Pumpkin Waffle Sandwiches


Waffles as sandwiches.  Not exactly an original idea, I'm sure it was on a blog I found called
Waffleizer, which as I understand it, is going to have a book published all about the benefits and fabulous uses of your one-note waffle iron.  But I digress.  Whenever I make waffles I make extras. It's sort of hard not to when the recipe I use makes a big batch of batter. Besides, waffles freeze well so why not make a dozen or so for later use?  The waffles in this photo were made with pumpkin puree incorporated into the batter.
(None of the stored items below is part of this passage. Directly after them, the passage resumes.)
-- ==== Sys2Proof/Machine/Receive.lean ====
section
/-! DEFINITION. The arrival of a packet of a stream (12 R290, R302, R303, R307; 17 R403): what is discarded, answered,
held or accepted, and the mark of delivery. -/

namespace Sys2Proof.Machine

/-- Does a packet end here: the port carries traffic, and this chip is its destination? -/
def State.mine (s : State) (n : PortId) (k : Packet) : Bool :=
  s.ports[n].state == .admitted && k.dst == s.chip && k.src != s.chip

/-- A packet that fails the check of R290, counted at its port. -/
def State.countE2e (s : State) (n : PortId) : State :=
  (s.updPort n fun x => { x with e2e := satAdd 16 x.e2e 1 }).evidence (20 + n.val) evE2e 1

/-- The destination checks of R307: the NAK code that refuses the packet. `range` is the address check in the view. -/
def State.destRefusal (s : State) (k : Packet) (range : Option OutcomeCode) : Option Nat :=
  let st := s.parts[k.dstPart].state
  if s.pairOf k.srcPart != k.dstPart then some 0x15
  else if st != .committed && st != .running && st != .quiesced then some 0x16
  else match range with
    | some _ => some 0x15
    | none => none

/-- A range of the destination's view that a packet writes, with the protection of R386. -/
def State.writeRefusal (s : State) (k : Packet) (len : Nat) : Option Nat :=
  let o := k.addr.toNat
  match s.destRefusal k (if o % 64 = 0 then s.viewCheck k.dstPart o len else some .refusedOwner) with
  | some c => some c
  | none =>
    if s.protected? k.dstPart o len then some 0x16
    else if k.op != 0 && decide (wellsEnd ≤ o) then some 0x16
    else none

/-- The stream a packet belongs to, at its destination. -/
def pktStream (k : Packet) : Nat := streamKey k.src k.tc

/-- An acknowledgement owed again (R302). -/
def State.oweAck (s : State) (k : Packet) : State :=
  s.putDst (pktStream k) { s.dstStream (pktStream k) with ackDue := true }

/-- A packet marked delivered, and metered for its partition (R302, R304, R104). -/
def State.markDelivered (s : State) (k : Packet) : State :=
  let x := s.dstStream (pktStream k)
  (s.putDst (pktStream k) (x.deliver k.psn)).meter k.dstPart mRx k.payload.length

/-- Bytes of the reorder store (R303). -/
def reorderSize : Nat := 0x200000

/-- A packet held until its turn (R303); one that finds the store full is discarded. -/
def State.holdOrdered (s : State) (n : PortId) (k : Packet) : State :=
  let x := s.dstStream (pktStream k)
  let b := k.payload.length + 40
  if x.held.any (fun e => e.2.psn == k.psn) || reorderSize < s.fabric.reorderBytes + b then s
  else (s.putDst (pktStream k) { x with held := x.held ++ [(n, k)] }).updFabric fun f =>
    { f with reorderBytes := f.reorderBytes + b }

/-- Held packets whose psn the floor has passed are discarded. -/
def State.dropHeld (s : State) (key : Nat) : State :=
  let x := s.dstStream key
  let gone := x.held.filter fun e => seqLt e.2.psn x.floor
  if gone.isEmpty then s
  else (s.putDst key { x with held := x.held.filter fun e => !seqLt e.2.psn x.floor }).updFabric fun f =>
    { f with reorderBytes := f.reorderBytes - gone.foldl (fun a e => a + e.2.payload.length + 40) 0 }

/-- The arrival of a packet of a stream (R302): true where it is to be applied now. -/
def State.arrive (s0 : State) (n : PortId) (k : Packet) (trailer : W64) (refusal : State → Option Nat) : Bool × State :=
  let s := s0.noteTc12 k
  if s.isFenced k.src then (false, s.nakTo k 0x11)
  else
    let key := pktStream k
    let s1 := (s.putDst key (((s.dstStream key).start k).raiseFloor k.floor)).dropHeld key
    let x := s1.dstStream key
    if x.has k.psn then (k.kind == 0x02, if k.kind = 0x02 then s1 else s1.oweAck k)
    else if seqLt k.psn x.floor || !seqLt k.psn (x.cum + 128) then (false, s1)
    else if pktTrailer k != trailer then (false, (s1.countE2e n).nakTo k 0x00)
    else
      match refusal s1 with
      | some c => (false, s1.nakTo k c)
      | none => if k.ord && x.cum != k.psn then (false, s1.holdOrdered n k) else (true, s1)

/-- An inbound packet wakes its partition (R47). -/
def State.wakeBy (s : State) (k : Packet) : State := if s.parts[k.dstPart].claims? then s.wake k.dstPart else s

end Sys2Proof.Machine
end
Since we had so many waffles, and I didn't freeze them, I started using the extras as "bread" for sandwiches.  It was one of those ideas born out of a desire for a sweet and savory snack.  You can use waffles in most any way as your bread.  This sandwich was Dijon Mustard, my cranberry ginger compote, sliced rosemary ham and a piece of mozzarella cheese.  Reheat or toast the waffles, and then layer on the sandwich fixings.  You won't be disappointed.

One waffle should be sufficient, fold it in half and use each half as the top and bottom of your sandwich.  If you make the waffles low-fat, with whole wheat flour, non-fat milk, and no other fat, oil or butter, you can feel good about eating these however you want!

Pumpkin Waffle Ingredients:

  • 2 Cups White Whole Wheat Flour (such as King Arthur Brand)  OR 1 Cup Whole Wheat Flour and 1 Cup All-Purpose Flour
  • 1/2 Teaspoon Baking Soda
  • 1 Teaspoon Baking Powder
  • 1 Teaspoon Salt
  • 3 Tablespoons Sugar
  • 1 Teaspoon Cinnamon (optional)
  • 2 Whole Eggs and 1 Eggwhite - beaten (or substitute 3/4 Cup Egg Beaters)
  • 2 1/4 Cups Non-fat Milk
  • 1 Cup Pumpkin Puree
  • Cooking Spray for Waffle Iron
 Directions:
  1.  Preheat waffle iron. 
  2. In one large mixing bowl, combine the dry ingredients, flour(s) though cinnamon (if using); dry whisk these ingredients together to incorporate. Set aside.
  3. In another large mixing bowl, beat the eggs and egg whites together until they are frothy then pour in the  non-fat milk  and pumpkin puree, whisking to combine.
  4. Pour the wet ingredients into the dry and fold until combined, but do not over-mix.  There may be a few lumps but all the batter should be thoroughly mixed together.  Let the batter sit for at least 15 minutes to rest, or cover and refrigerate overnight. 
  5. Spray the waffle iron with the cooking spray before using or else the waffle batter won't release!  Depending on the size of the waffle iron, ladle in 1/4 to 1/2 cup of waffle batter onto the iron; close the top and cook until the waffle is golden brown on both sides and the waffle releases easily.  Serve immediately or keep warm in a 200 degree oven.
  6. Extra waffles, should you have any left-overs, will keep covered and refrigerated for up to 4 days, or will keep frozen for up to 1 month, tightly wrapped.  Makes approximately 10 standard size (8-inch round) waffles.

1 comment:

  1. Waffle as bread is completely new to me. This look incredibly delicious. I may just have to go out and buy a waffle iron!